Is This About the Book?

The NY Times published yet another article about how desperate the independent booksellers are, charging admission to authors' readings or requiring participants to buy the book at the store.  And, horrors of horrors, there are people who object.  Ann Patchett asks, what about people who can't afford the hardcover?  Well, Ms Patchett, if the titles in hardcover weren't so expensive, perhaps more people can.  Many sought-after and even debut published authors first introduce their new titles in hardcover, disdaining a printing in the mass market or trade paperback format for at least a year later, when the pool of most buyers of hardcovers (such as, the die-hard fans, the public libraries, members of discount bookclubs, the givers of books as gifts to readers) has been exhausted.  And, as mentioned before, there is certainly a prestige to being able to point out that one's book was published in hardcover first.  Yet, for "affordability" and mass distribution, these same authors and publishers allow e-books to be published at the same time or hard on the heels of hardcovers. If e-books is simply another format that readers should be able to obtain a newly published book, why not print the trade or mass market paperback at the same time, also?

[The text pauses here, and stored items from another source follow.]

-- ==== Sys2Proof/Laws/Memory.lean ====
section
/-! SUPPORT. The basic laws of the slot memory and of the accumulator buffer: a read after a write to the same place
gives what was written, a write leaves every other place alone, and every operation keeps the canonical form. -/

namespace Sys2Proof.Machine

open Sys2Proof

/-! ### Slot memory -/

theorem Memory.find_put_same (m : Memory) (key : Nat) (v : Slot) : (m.put key v).find key = some v := by
  induction m with
  | nil => simp [Memory.put, Memory.find]
  | cons e rest ih =>
    obtain ⟨k, w⟩ := e
    by_cases h1 : key < k
    · simp [Memory.put, h1, Memory.find]
    · by_cases h2 : key = k
      · simp [Memory.put, h2, Memory.find]
      · have h3 : (key == k) = false := by simpa using h2
        simp only [Memory.put, h1, h2, if_false, Memory.find, List.lookup_cons, h3]
        exact ih

theorem Memory.find_put_other (m : Memory) {key j : Nat} (v : Slot) (h : j ≠ key) :
    (m.put key v).find j = m.find j := by
  have hj : (j == key) = false := by simpa using h
  induction m with
  | nil => simp [Memory.put, Memory.find, List.lookup_cons, hj]
  | cons e rest ih =>
    obtain ⟨k, w⟩ := e
    by_cases h1 : key < k
    · simp [Memory.put, h1, Memory.find, List.lookup_cons, hj]
    · by_cases h2 : key = k
      · subst h2
        simp [Memory.put, Memory.find, List.lookup_cons, hj]
      · simp only [Memory.put, h1, h2, if_false, Memory.find, List.lookup_cons]
        cases (j == k) with
        | true => rfl
        | false => exact ih

theorem slotTag_slotWrite_same (m : Memory) (key : Nat) (n : BitVec 13) (d : List F32) :
    slotTag (slotWrite m key n d) key = n := by
  simp [slotTag, slotWrite, Memory.find_put_same]

theorem slotWord_slotWrite_same (m : Memory) (key : Nat) (n : BitVec 13) (d : List F32) {i : Nat} (h : i < d.length) :
    slotWord (slotWrite m key n d) key i = d[i] := by
  simp [slotWord, slotWrite, Memory.find_put_same, List.getElem?_append_left h, h]

/-- Words at or beyond the new length keep what they held (20_memory R83). -/
theorem slotWord_slotWrite_beyond (m : Memory) (key : Nat) (n : BitVec 13) (d : List F32) {i : Nat}
    (h : d.length ≤ i) : slotWord (slotWrite m key n d) key i = slotWord m key i := by
  have e : d.length + (i - d.length) = i := by omega
  simp only [slotWord, slotWrite, Memory.find_put_same, List.getElem?_append_right h, List.getElem?_drop, e,
    slotData]
  cases m.find key <;> simp

theorem slotTag_slotWrite_other (m : Memory) {key j : Nat} (n : BitVec 13) (d : List F32) (h : j ≠ key) :
    slotTag (slotWrite m key n d) j = slotTag m j := by
  simp [slotTag, slotWrite, Memory.find_put_other _ _ h]

theorem slotWord_slotWrite_other (m : Memory) {key j : Nat} (n : BitVec 13) (d : List F32) (i : Nat) (h : j ≠ key) :
    slotWord (slotWrite m key n d) j i = slotWord m j i := by
  simp [slotWord, slotWrite, Memory.find_put_other _ _ h]

/-- Which numbers a memory lists after a write. -/
theorem Memory.mem_keys_put (m : Memory) (key j : Nat) (v : Slot) :
    j ∈ (m.put key v).map Prod.fst ↔ j = key ∨ j ∈ m.map Prod.fst := by
  induction m with
  | nil => simp [Memory.put]
  | cons e rest ih =>
    obtain ⟨k, w⟩ := e
    by_cases h1 : key < k
    · simp [Memory.put, h1]
    · by_cases h2 : key = k
      · simp [Memory.put, h2]
      · simp only [Memory.put, h1, h2, if_false, List.map_cons, List.mem_cons, ih]
        tauto

theorem Memory.pairwise_put (m : Memory) (key : Nat) (v : Slot) (h : (m.map Prod.fst).Pairwise (· < ·)) :
    ((m.put key v).map Prod.fst).Pairwise (· < ·) := by
  induction m with
  | nil => simp [Memory.put]
  | cons e rest ih =>
    obtain ⟨k, w⟩ := e
    rw [List.map_cons, List.pairwise_cons] at h
    by_cases h1 : key < k
    · simp only [Memory.put, h1, if_true, List.map_cons, List.pairwise_cons, List.mem_cons]
      refine ⟨?_, h⟩
      rintro j (rfl | hj)
      · exact h1
      · exact lt_trans h1 (h.1 j hj)
    · by_cases h2 : key = k
      · subst h2
        simpa [Memory.put] using h
      · simp only [Memory.put, h1, h2, if_false, List.map_cons, List.pairwise_cons]
        refine ⟨fun j hj => ?_, ih h.2⟩
        rcases (Memory.mem_keys_put rest key j v).mp hj with rfl | hj'
        · omega
        · exact h.1 j hj'

theorem Memory.wf_put (m : Memory) (key : Nat) (v : Slot) (hk : key < 60) (h : m.wf = true) :
    (m.put key v).wf = true := by
  have hall : ∀ j, j ∈ m.map Prod.fst → j < 60 := by
    intro j hj
    obtain ⟨e, he, rfl⟩ := List.mem_map.mp hj
    have := h
    simp only [Memory.wf, Bool.and_eq_true, List.all_eq_true, decide_eq_true_eq] at this
    exact this.2 e he
  simp only [Memory.wf, Bool.and_eq_true, List.all_eq_true, decide_eq_true_eq] at h ⊢
  refine ⟨Memory.pairwise_put m key v h.1, fun e he => ?_⟩
  rcases (Memory.mem_keys_put m key e.1 v).mp (List.mem_map_of_mem he) with h' | h'
  · omega
  · exact hall _ h'

theorem slotWrite_wf (m : Memory) (key : Nat) (n : BitVec 13) (d : List F32) (hk : key < 60) (h : m.wf = true) :
    (slotWrite m key n d).wf = true := Memory.wf_put m key _ hk h

theorem reset_memory_wf (p : Config.Params) : (State.resetWith p).mem.wf = true := rfl

theorem slotKey_lt (ch : Chan) (p : Fin 60) : slotKey ch p < 60 := by
  have : p.val % 30 < 30 := Nat.mod_lt _ (by decide)
  cases ch <;> simp [slotKey, slotOf, Chan.index] <;> omega

/-- Slots of different channels are different. -/
theorem slotKey_ne_of_chan {c d : Chan} (p q : Fin 60) (h : c ≠ d) : slotKey c p ≠ slotKey d q := by
  have h1 : p.val % 30 < 30 := Nat.mod_lt _ (by decide)
  have h2 : q.val % 30 < 30 := Nat.mod_lt _ (by decide)
  cases c <;> cases d <;> simp [slotKey, slotOf, Chan.index] at * <;> omega

/-! ### Accumulator buffer -/

theorem abufRead_abufWrite_same (ch : Chan) (buf : List F32) (i : Nat) (t : F32) :
    abufRead ch (abufWrite ch buf i t) i = t := by
  by_cases h : i < buf.length
  · simp [abufRead, abufWrite, h]
  · have hl : (buf ++ (List.range' buf.length (i - buf.length)).map
        (fun j => Config.powerOnSample ch.index j)).length = i := by
      simp; omega
    simp only [abufRead, abufWrite, h, if_false]
    rw [List.getElem?_append_right (by omega), hl]
    simp

theorem abufRead_abufWrite_other (ch : Chan) (buf : List F32) {i j : Nat} (t : F32) (hij : j ≠ i) :
    abufRead ch (abufWrite ch buf i t) j = abufRead ch buf j := by
  by_cases h : i < buf.length
  · simp [abufRead, abufWrite, h, List.getElem?_set_ne (Ne.symm hij)]
  · simp only [abufRead, abufWrite, h, if_false]
    by_cases h1 : j < buf.length
    · rw [List.append_assoc, List.getElem?_append_left h1]
    · rw [List.append_assoc, List.getElem?_append_right (by omega), List.getElem?_eq_none (by omega : buf.length ≤ j)]
      by_cases h2 : j < i
      · rw [List.getElem?_append_left (by simp; omega)]
        rw [List.getElem?_map, List.getElem?_range' (by omega)]
        simp
        congr 1
        omega
      · rw [List.getElem?_append_right (by simp; omega)]
        rw [List.getElem?_eq_none (by simp; omega)]

theorem length_abufBlock (ch : Chan) (buf : List F32) (n : Nat) : (abufBlock ch buf n).length = n := by
  simp [abufBlock]

end Sys2Proof.Machine
end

I am also stunned to see a publisher's quote: “We pay for the author to travel and come to the bookstore, and then the store makes money from it?"  Do publishers believe they do are doing independent booksellers a favor?  Aren't publishers for-profit businesses, also?  Should they all simply retreat to online author events?  Perhaps not charge admissions, but ask that participants buy their books from the bookstore is the least we can do (perhaps, if buying not the author's book, because they have it already as a gift or purchased elsewhere, then that giftcard idea is good). 

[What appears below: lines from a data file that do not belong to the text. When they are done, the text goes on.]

/-- H12: all ones, then 1 in bits 1:0 alone, so that the two fields cannot be exchanged. -/
theorem test_write_slope :
    holds (exec (.wrSlope 0xFFFFFFFF#32) unchanged)
      (fun t => decide (t.h.shadow.lcSlope = 3#2) && decide (t.h.shadow.hcSlope = 3#2)) = true ∧
    holds (exec (.wrSlope 0x00000001#32) unchanged)
      (fun t => decide (t.h.shadow.lcSlope = 1#2) && decide (t.h.shadow.hcSlope = 0#2)) = true := by decide +kernel

/-- H12 (readback) and R177's bit places. -/
theorem test_read_slope :
    holds (exec .rdSlope (stored fresh { paramDefault with lcSlope := 3#2, hcSlope := 3#2 }))
      (fun t => decide (t.hostOut = some 0x00000303#32)) = true ∧
    holds (exec .rdSlope (stored fresh { paramDefault with lcSlope := 1#2, hcSlope := 2#2 }))
      (fun t => decide (t.hostOut = some 0x00000201#32)) = true := by decide +kernel

/-- H13, and D[1] alone. -/
theorem test_write_bypass :
    holds (exec (.wrBypass 0xFFFFFFFF#32) fresh)
      (fun t => t.h.shadow.lcByp && t.h.shadow.pkByp && t.h.shadow.hcByp) = true ∧
    holds (exec (.wrBypass 0x00000002#32) fresh)
      (fun t => !t.h.shadow.lcByp && t.h.shadow.pkByp && !t.h.shadow.hcByp) = true := by decide +kernel

/-- H13 (readback) and R179's bit places. -/
theorem test_read_bypass :
    holds (exec .rdBypass (stored fresh { paramDefault with lcByp := true, pkByp := true, hcByp := true }))
      (fun t => decide (t.hostOut = some 0x00000007#32)) = true ∧
    holds (exec .rdBypass (stored fresh { paramDefault with hcByp := true }))
      (fun t => decide (t.hostOut = some 0x00000004#32)) = true := by decide +kernel

/-- H7. -/
theorem test_chg_peek :
    holds (exec .rdChgPeek fresh) (fun t => decide (t.hostOut = some 1#32) && t.h.changed) = true := by decide +kernel

/-- H8: the first and the second CHG_TAC. -/
theorem test_chg_tac :
    holds (exec .rdChgTac fresh) (fun t => decide (t.hostOut = some 1#32) && !t.h.changed) = true ∧
    holds (exec .rdChgTac unchanged) (fun t => decide (t.hostOut = some 0#32) && !t.h.changed) = true := by
  decide +kernel

/-- H15. -/
theorem test_reserved_read :
    holds (exec (.rdRsv 0x0003#14) oneBlock) (fun t => decide (t.hostOut = some 0#32)) = true := by decide +kernel

/-- The register state that H9 to H11 watch, beside an idle H step: nothing but the synchronisers moves. -/
def untouched (s t : State) : Bool :=
  decide (t.h.shadow = s.h.shadow) && decide (t.h.changed = s.h.changed) && decide (t.h.dirty = s.h.dirty) &&
    decide (t.h.ring.left.rbin = s.h.ring.left.rbin) && decide (t.h.ring.right.rbin = s.h.ring.right.rbin) &&
    decide (t.hostOut = none) && decide (t.a = s.a) && decide (t.mem = s.mem)

/-- H9 to H11 and R164, R183: no write to a read-only or reserved address does anything, with data all ones. -/
theorem test_ignored_writes :
    let d := 0xFFFFFFFF#32
    ([Instr.wrRoId d, .wrRoCaps d, .wrRoStatus d, .wrRoChgPeek d, .wrRoChgTac d, .wrRoRingStat0 d, .wrRoRingHlen0 d] ++
      [Instr.wrRoRingPop0 d, .wrRoRingStat1 d, .wrRoRingHlen1 d, .wrRoRingPop1 d, .wrRoRingWin0 0 d, .wrRoRingWin1 0 d] ++
      [Instr.wrRsv 0x0047#14 d]).all (fun i => holds (exec i oneBlock) (untouched oneBlock)) = true := by decide +kernel

/-! ### Rings -/

/-- H16, and G3: LEVEL 30. -/
theorem test_ring_stat_left :
    holds (exec .rdRingStat0 fresh) (fun t => decide (t.hostOut = some 0x00000100#32)) = true ∧
    holds (exec .rdRingStat0 (rings fresh (fun x => { x with ws := [0x31#6, 0x31#6], rbin := 1 })))
      (fun t => decide (t.hostOut = some 0x0000001E#32)) = true := by decide +kernel

/-- Program 1 step 17. -/
theorem test_ring_stat_right :
    holds (exec .rdRingStat1 oneBlock) (fun t => decide (t.hostOut = some 0x00000001#32)) = true := by decide +kernel

/-- H16, and Program 1 step 9. -/
theorem test_ring_hlen_left :
    holds (exec .rdRingHlen0 fresh) (fun t => decide (t.hostOut = some 0#32)) = true ∧
    holds (exec .rdRingHlen0 oneBlock) (fun t => decide (t.hostOut = some 4#32)) = true := by decide +kernel

/-- Program 3 step 36, on the other ring (R266). -/
theorem test_ring_hlen_right :
    holds (exec .rdRingHlen1 fullRings) (fun t => decide (t.hostOut = some 1#32)) = true := by decide +kernel

/-- H17, and Program 1 step 15. -/
theorem test_ring_pop_left :
    holds (exec .rdRingPop0 fresh) (fun t => decide (t.hostOut = some 0#32) && decide (t.h.ring.left.rbin = 0)) = true ∧
    holds (exec .rdRingPop0 oneBlock) (fun t => decide (t.hostOut = some 1#32) && decide (t.h.ring.left.rbin = 1) &&
      decide (t.h.ring.left.rgray = 0x02#6) && decide (t.h.ring.right.rbin = 0)) = true := by decide +kernel

/-- R268 at the wrap: from pointer 59 to 0, whose code is 0x03 (G1). -/
theorem test_ring_pop_right :
    holds (exec .rdRingPop1 (rings oneBlock (fun x => { x with rbin := 59, rgray := 0x23#6 })))
      (fun t => decide (t.h.ring.right.rbin = 0) && decide (t.h.ring.right.rgray = 0x03#6) &&
        decide (t.h.ring.left.rbin = 59)) = true := by decide +kernel

/-- Program 1 steps 13 and 14. -/
theorem test_ring_win_left :
    holds (exec (.rdRingWin0 3#12) oneBlock) (fun t => decide (t.hostOut = some 0x40800000#32)) = true ∧
    holds (exec (.rdRingWin0 4#12) oneBlock) (fun t => decide (t.hostOut = some 0#32)) = true := by decide +kernel

/-- Program 1 step 18, and G4: the last index. -/
theorem test_ring_win_right :
    holds (exec (.rdRingWin1 0#12) oneBlock) (fun t => decide (t.hostOut = some 0xBF800000#32)) = true ∧
    holds (exec (.rdRingWin1 0xFFF#12) oneBlock) (fun t => decide (t.hostOut = some 0#32)) = true := by decide +kernel

/-- G1. -/
theorem test_gray_codes :
    [g60 0, g60 1, g60 29, g60 30, g60 31, g60 59] = [0x03#6, 0x02#6, 0x10#6, 0x30#6, 0x31#6, 0x23#6] ∧
    g60inv 0x30#6 = some 30 ∧ g60inv 0x23#6 = some 59 := by decide

/-- G2. -/
theorem test_full_test : isFull 30 0 = true ∧ isFull 30 1 = false ∧ isFull 0 30 = true := by decide

/-! ### Background logic -/

/-- Program 2 step 4: a write at a transfer carries the pre-step store and leaves the dirty bit set (K3). -/
theorem test_transfer_at_write :
    holds (exec (.wrSlope 1#32) { stored fresh { paramDefault with lcFreq := 0x42C80000#32 } with
        h := { (stored fresh { paramDefault with lcFreq := 0x42C80000#32 }).h with dirty := true } })
      (fun t => decide (t.h.mb = { paramDefault with lcFreq := 0x42C80000#32 }) && t.h.mbTog && t.h.dirty &&
        decide (t.h.shadow.lcSlope = 1#2)) = true := by decide +kernel

/-- K1: the third A step accepts the mailbox. -/
theorem test_acceptance :
    holds (exec .nop { fresh with
        h := { fresh.h with mb := { paramDefault with pkQ := 9#32 }, mbTog := true }
        a := { fresh.a with togS := [true, true] } })
      (fun t => decide (t.a.live.pkQ = 9#32) && t.a.aTog) = true := by decide +kernel

/-- K5: a fresh source captured old, then new. -/
theorem test_metastable_capture :
    let s := { oneBlock with k := { oneBlock.k with wgray := ⟨⟨0x03#6, true⟩, ⟨0x03#6, true⟩⟩ }, capture := oldCaptures }
    holds (exec .rdId s) (fun t => decide (t.h.ring.left.ws = [0x03#6, 0x02#6]) && !t.k.wgray.left.fresh) = true ∧
    holds (exec .rdId { s with capture := Config.Capture.new }) (fun t => decide (t.h.ring.left.ws = [0x02#6, 0x02#6])) =
      true := by decide +kernel

/-- Program 2 and R319: with three A edges before each read (N_SYNC + 1, the crossing of R322), `waitparams` sees a pending
store settle; with none, PARAM_PENDING stays 1. -/
theorem test_waitparams :
    let s := { fresh with h := { fresh.h with dirty := true } }
    let nops := repeated (line .nop) [oldCaptures, oldCaptures, oldCaptures]
    let settled := fun (o : Host.Outcome (State × Bool) Fault Refusal) =>
      match o with
      | .next (_, b) => b
      | .fault _ => false
      | .refused _ => false
    settled (waitParams (List.replicate 8 (nops, Config.Capture.new)) s) = true ∧
    settled (waitParams (List.replicate 8 ([], Config.Capture.new)) s) = false := by decide +kernel

/-! ### Audio operations -/

/-- Program 2 step 6: the toggle synchroniser shifts at a NOP. -/
theorem test_nop :
    holds (exec .nop { fresh with h := { fresh.h with mbTog := true } })
      (fun t => decide (t.a.togS = [true, false]) && decide (t.audioOut = none)) = true := by decide +kernel

/-- E34, X15: a reserved kind does to the A domain what E34 says, nothing; all twelve. -/
theorem test_reserved_kinds :
    ([Instr.rsvKind4, .rsvKind5, .rsvKind6, .rsvKind7, .rsvKind8, .rsvKind9] ++
      [Instr.rsvKindA, .rsvKindB, .rsvKindC, .rsvKindD, .rsvKindE, .rsvKindF]).all
      (fun i => holds (exec i twoOfThree) (fun t => decide (t.audioOut = none) &&
        decide (t.a = twoOfThree.a) && decide (t.mem = twoOfThree.mem))) = true := by decide +kernel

Quite frankly, we would never get that kind of play here in Dixon.  We are unable to get more than one publisher in a great while to send an author.  An author's visit is usually at the instigation of the author.  We have had to discount many books (basically cutting our intake of revenue) in order not to punish loyal customers for not buying online.

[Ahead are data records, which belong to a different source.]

-- ==== Sys2Proof/Word.lean ====
section
/-! DEFINITION. The words of the block: bytes, 32-bit words, byte strings and 31-bit stream ids (R8, R10). -/

namespace Sys2Proof

/-- One byte of a stream (R50). -/
abbrev Byte := BitVec 8

/-- A 32-bit word; bit 0 is the least significant bit (R10). -/
abbrev Word := BitVec 32

/-- A byte string, first byte first (R10). -/
abbrev Bytes := List Byte

/-- A 31-bit stream id, the value of a word whose bit 31 is reserved (R8, R97). -/
abbrev StreamId := BitVec 31

end Sys2Proof
end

I'd like to see how Ms Patchett's new venture as a bookseller fares.  I hope it does well, but affords her a greater understanding of the struggle of independent booksellers.  Of course, with the connections she and her partner have, there will be publishers willing to add the new bookstore to authors' tours.  What is yet unknown is how they would feel about people ordering books online or otherwise taking up valuable space without assisting in the cost (e.g,, overhead, bookseller's time in promoting event, stocking the hardcover, etc) or somehow showing their appreciation for the bookstore's continued existence.  I love how one independent bookseller articulated the problem, “We’re not just an Amazon showroom.”

In another segue, NPR had a piece about a store in which everything is made in (United States of) America, including the packaging in which the product comes.  There are some competitive pricing, but generally, the schtick is that everything in the store can be counted on to be 100% American-made with American materials and American labor, precluding basically all electronics and most electrical appliances.  And, then, there's a quote from a woman shopper who said, while she wants to "shop American" , but ...
"You buy the best deal you can find. That's what it's all about. [For] some people, every penny counts. And if you can save 50 cents, that's a lot," she says.
 So, isn't it really about the money?